What a gift, chap bought this in today for me to see. On 15th August 1969 the then Courage Breweries Limited bottled a commemorative beer celebrating the first brew produced at their Broadmeadows Brewery. A numbered bottle was presented to each publican who put Courage on tap.

The beer with an OG of 1087 was fermented down to 17% proof (whatever that is in ABV), matured/cold conditioned for three months and then bottled in a champagne bottle with wired cork.

Looks like at least one Australian brewery was capable of brewing something other than megaswill, however don't think such a beer would have made it in the 1969 marketplace. Nice to see that one brewery made the effort. 

This is bottle number 2290. According to a 1974 newspaper article a number of the bottles were insured then for $150. Wonder what his gift would be worth today.

Pics:


----------



## Duff (18/3/06)

A Google search came up with a few more of their labels as well. Never heard of them, but a great gift which should go straight to the poolroom.

Cheers.


----------



## warrenlw63 (18/3/06)

Ah the memories and what a score!

I was brought up and went to school virtually next door to the brewery in Upfield. I can always remember the smell of the hops on a good day. Certainly explains my hobby.  
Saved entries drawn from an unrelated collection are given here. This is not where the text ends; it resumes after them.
-- ==== Sys2Proof/Machine/SetterAlu.lean ====
section
/-! DEFINITION. The ALU class of the setters (R287, R288, R290, R299). -/

namespace Sys2Proof.Machine

/-- What an ALU operation gives: the word for D, whether D is written, and the flags, if it sets them. -/
structure AluOut where
  word : W40
  writes : Bool
  flags : Option (Bool × Bool × Bool)

/-- A result word that sets Z and N from itself: every part 0, and the sign of the real or high part, which is bit 39 for
I40, C40 and D20 alike (R290). -/
def aluWord (v : W40) (ovf : Bool) : AluOut := ⟨v, true, some (v == 0, v.getLsbD 39, ovf)⟩

/-- An I40 result with overflow (R287). -/
def aluI40 (s : Bool) (v : Int) : AluOut := aluWord (of40 (part s 40 v)) (outside 40 v)

/-- A per-part result with overflow. -/
def aluC40 (s : Bool) (re im : Int) : AluOut :=
  aluWord (mk40 (part s 20 re) (part s 20 im)) (outside 20 re || outside 20 im)

/-- An ALU instruction: `f` gives the result from the saturation bit and the operand words. -/
def execAlu (f : (s : Bool) → (a b : W40) → AluOut) (usesB : Bool) (n : Fin 8) (o : AluOp) (s : State) :
    Host.Outcome State Fault Refusal :=
  instruction s n Shape.data
    (fun x => [x.phys o.wa] ++ (if usesB then [x.phys o.wb] else []) ++ moveReads x o.x ++ moveReads x o.y)
    fun c x =>
      if moveIllegal o.x || moveIllegal o.y then Effect.illegal c x
      else
        let r := f o.s (x.rdW o.wa) (x.rdW o.wb)
        let (c1, y) := if r.writes then writeW c x (x.phys o.wd) r.word else (c, x)
        let (c2, y) := match r.flags with
          | some (z, n, v) => writeFlags c1 y z n v
          | none => (c1, y)
        Effect.plain (c2, moves x y o.x o.y)

/-- ADD: D := A + B, I40. -/
def execAdd (n : Fin 8) (o : AluOp) (s : State) : Host.Outcome State Fault Refusal :=
  execAlu (fun s a b => aluI40 s (a.toInt + b.toInt)) true n o s

/-- SUB: D := A − B, I40. -/
def execSub (n : Fin 8) (o : AluOp) (s : State) : Host.Outcome State Fault Refusal :=
  execAlu (fun s a b => aluI40 s (a.toInt - b.toInt)) true n o s

/-- CADD: D := A + B per 20-bit part. -/
def execCadd (n : Fin 8) (o : AluOp) (s : State) : Host.Outcome State Fault Refusal :=
  execAlu (fun s a b => aluC40 s (hi20 a + hi20 b) (lo20 a + lo20 b)) true n o s

/-- CSUB: D := A − B per part. -/
def execCsub (n : Fin 8) (o : AluOp) (s : State) : Host.Outcome State Fault Refusal :=
  execAlu (fun s a b => aluC40 s (hi20 a - hi20 b) (lo20 a - lo20 b)) true n o s

/-- NEG: D := −A, I40. -/
def execNeg (n : Fin 8) (o : AluOp) (s : State) : Host.Outcome State Fault Refusal :=
  execAlu (fun s a _ => aluI40 s (-a.toInt)) false n o s

/-- CONJ: the low part negated; S does not apply, so an overflow keeps the low bits (R287, R299). -/
def execConj (n : Fin 8) (o : AluOp) (s : State) : Host.Outcome State Fault Refusal :=
  execAlu (fun _ a _ => aluC40 false (hi20 a) (-(lo20 a))) false n o s

/-- ABS: D := abs(A), I40. -/
def execAbs (n : Fin 8) (o : AluOp) (s : State) : Host.Outcome State Fault Refusal :=
  execAlu (fun s a _ => aluI40 s (if a.toInt < 0 then -a.toInt else a.toInt)) false n o s

/-- MIN: D := min(A, B), I40. -/
def execMin (n : Fin 8) (o : AluOp) (s : State) : Host.Outcome State Fault Refusal :=
  execAlu (fun _ a b => aluWord (if a.toInt ≤ b.toInt then a else b) false) true n o s

/-- MAX: D := max(A, B), I40. -/
def execMax (n : Fin 8) (o : AluOp) (s : State) : Host.Outcome State Fault Refusal :=
  execAlu (fun _ a b => aluWord (if a.toInt ≤ b.toInt then b else a) false) true n o s

/-- AND. -/
def execAnd (n : Fin 8) (o : AluOp) (s : State) : Host.Outcome State Fault Refusal :=
  execAlu (fun _ a b => aluWord (a &&& b) false) true n o s

/-- OR. -/
def execOr (n : Fin 8) (o : AluOp) (s : State) : Host.Outcome State Fault Refusal :=
  execAlu (fun _ a b => aluWord (a ||| b) false) true n o s

/-- XOR. -/
def execXor (n : Fin 8) (o : AluOp) (s : State) : Host.Outcome State Fault Refusal :=
  execAlu (fun _ a b => aluWord (a ^^^ b) false) true n o s

/-- NOT. -/
def execNot (n : Fin 8) (o : AluOp) (s : State) : Host.Outcome State Fault Refusal :=
  execAlu (fun _ a _ => aluWord (~~~ a) false) false n o s

/-- ASR: D := A >> B[5:0], arithmetic, truncating; shifts of 40 or more give 0 or −1. -/
def execAsr (n : Fin 8) (o : AluOp) (s : State) : Host.Outcome State Fault Refusal :=
  execAlu (fun _ a b => aluWord (of40 (a.toInt / 2 ^ (b.toNat % 64))) false) true n o s

/-- LSR: D := A >> B[5:0], logical. -/
def execLsr (n : Fin 8) (o : AluOp) (s : State) : Host.Outcome State Fault Refusal :=
  execAlu (fun _ a b => aluWord (a >>> (b.toNat % 64)) false) true n o s

/-- ASL: D := A << B[5:0], with overflow (R287). -/
def execAsl (n : Fin 8) (o : AluOp) (s : State) : Host.Outcome State Fault Refusal :=
  execAlu (fun s a b => aluI40 s (a.toInt * 2 ^ (b.toNat % 64))) true n o s

/-- CASR: each part >> B[4:0], arithmetic, truncating. -/
def execCasr (n : Fin 8) (o : AluOp) (s : State) : Host.Outcome State Fault Refusal :=
  execAlu (fun _ a b => aluC40 false (hi20 a / 2 ^ (b.toNat % 32)) (lo20 a / 2 ^ (b.toNat % 32))) true n o s

/-- PACK: D := A[19:0] in [39:20], B[19:0] in [19:0]. -/
def execPack (n : Fin 8) (o : AluOp) (s : State) : Host.Outcome State Fault Refusal :=
  execAlu (fun _ a b => aluWord (mk40 (lo20 a) (lo20 b)) false) true n o s

/-- UNPH: D := A[39:20] sign-extended to I40. -/
def execUnph (n : Fin 8) (o : AluOp) (s : State) : Host.Outcome State Fault Refusal :=
  execAlu (fun _ a _ => aluWord (of40 (hi20 a)) false) false n o s

/-- UNPL: D := A[19:0] sign-extended to I40. -/
def execUnpl (n : Fin 8) (o : AluOp) (s : State) : Host.Outcome State Fault Refusal :=
  execAlu (fun _ a _ => aluWord (of40 (lo20 a)) false) false n o s

/-- CMP: flags from A − B, I40; D is not written. -/
def execCmp (n : Fin 8) (o : AluOp) (s : State) : Host.Outcome State Fault Refusal :=
  execAlu (fun _ a b => { aluI40 false (a.toInt - b.toInt) with writes := false }) true n o s

/-- MOV: D := A; flags unchanged. -/
def execMov (n : Fin 8) (o : AluOp) (s : State) : Host.Outcome State Fault Refusal :=
  execAlu (fun _ a _ => ⟨a, true, none⟩) false n o s

/-- SWAP: D := A[19:0] in [39:20], A[39:20] in [19:0]. -/
def execSwap (n : Fin 8) (o : AluOp) (s : State) : Host.Outcome State Fault Refusal :=
  execAlu (fun _ a _ => aluWord (mk40 (lo20 a) (hi20 a)) false) false n o s

/-- NORM: D := redundant sign bits of A, 0–39; V cleared. -/
def execNorm (n : Fin 8) (o : AluOp) (s : State) : Host.Outcome State Fault Refusal :=
  execAlu (fun _ a _ => aluWord (of40 (redundant 40 a.toInt)) false) false n o s

/-- TST: flags from A and B; D is not written. -/
def execTst (n : Fin 8) (o : AluOp) (s : State) : Host.Outcome State Fault Refusal :=
  execAlu (fun _ a b => { aluWord (a &&& b) false with writes := false }) true n o s

end Sys2Proof.Machine
end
Old man was a big fan of Courage Draught and Crest. You used to get a 1 Litre bottle for 4 cents less than a 750ml of VB. Such frugality. :lol: 

Tempted to crack the bottle and and take a sip? h34r: 

Warren -


----------



## Weizguy (18/3/06)

...if U open it, save the yeast,...Please!

Chances are that the yeast can be revived, and will very unique (if there is any in the bottle).

Great score either way. Maybe you can get a quote on insurance and see if the insurance people have a current market value for your prize.

Seth out


----------



## jgriffin (18/3/06)

You really think any yeast is going to be viable after 30+ years in a bottle???


----------



## Weizguy (18/3/06)

That's a huge YES! on that one.

Haven't U heard the stories about yeast harvested from ceramic bottles that were in pirate ships sunk to the bottom of the English Channel.

And 50 yr old Guinness Bottles found in the cellar of an old pub that was closing down in Melbourne?

Even heard of a sunken ship bottle re-culture that makes purple beer through metabolism of protein into anthocyanin pigments (like any purple plant cell). I blame MHB for this story! He may be able to provide the reference for this tale. I think he said it was a brew trade journal.

It's in the best interest of the breweries to make a traditional ale with the authentic/appropriate yeast. That's something I'd pay good dollars to taste.

As yeast is a unicellular fungus, you'd expect it to be simple, adaptable and able to go into dormancy, as required...and fairly easily revived (in a lab).

Is this spinoff topic worth it's own thread? I can find the articles and republish (with appropriate credits).

That's gotta be more than 2 cents worth of opinion. More like two bob's worth.

Seth


----------



## Stuster (18/3/06)

Apparently quite possible for quite a bit longer than 30 years. Michael Jackson wrote an article about three 'shipwreck' style beer, about different beers brewed with yeasts recovered from bottles brought up from wrecks. Another article here. Obviously, it doesn't mean that the yeast in this bottle will be alive and ready to go.


----------



## Malnourished (19/3/06)

Screwtop said:


> Looks like at least one Australian brewery was capable of brewing something other than megaswill, however don't think such a beer would have made it in the 1969 marketplace. Nice to see that one brewery made the effort.


I think big breweries doing beers like this might be less rare than you think. Even CUB did something similar a couple of years ago to celebrate their 100 year anniversary. It was some kind of barley wine based on a historical recipe which I believe it was called Abbotsford Sparkling Ale. Unfortunately it was never released to the public, but there's a bottle behind the bar at Bell's in South Melbourne. It's not for sale, though. West End did a barley wine for general release in the 70s, but I don't think it lasted long. And Lion Nathan did the Hahn Millenium/Special Vintage, if that counts too.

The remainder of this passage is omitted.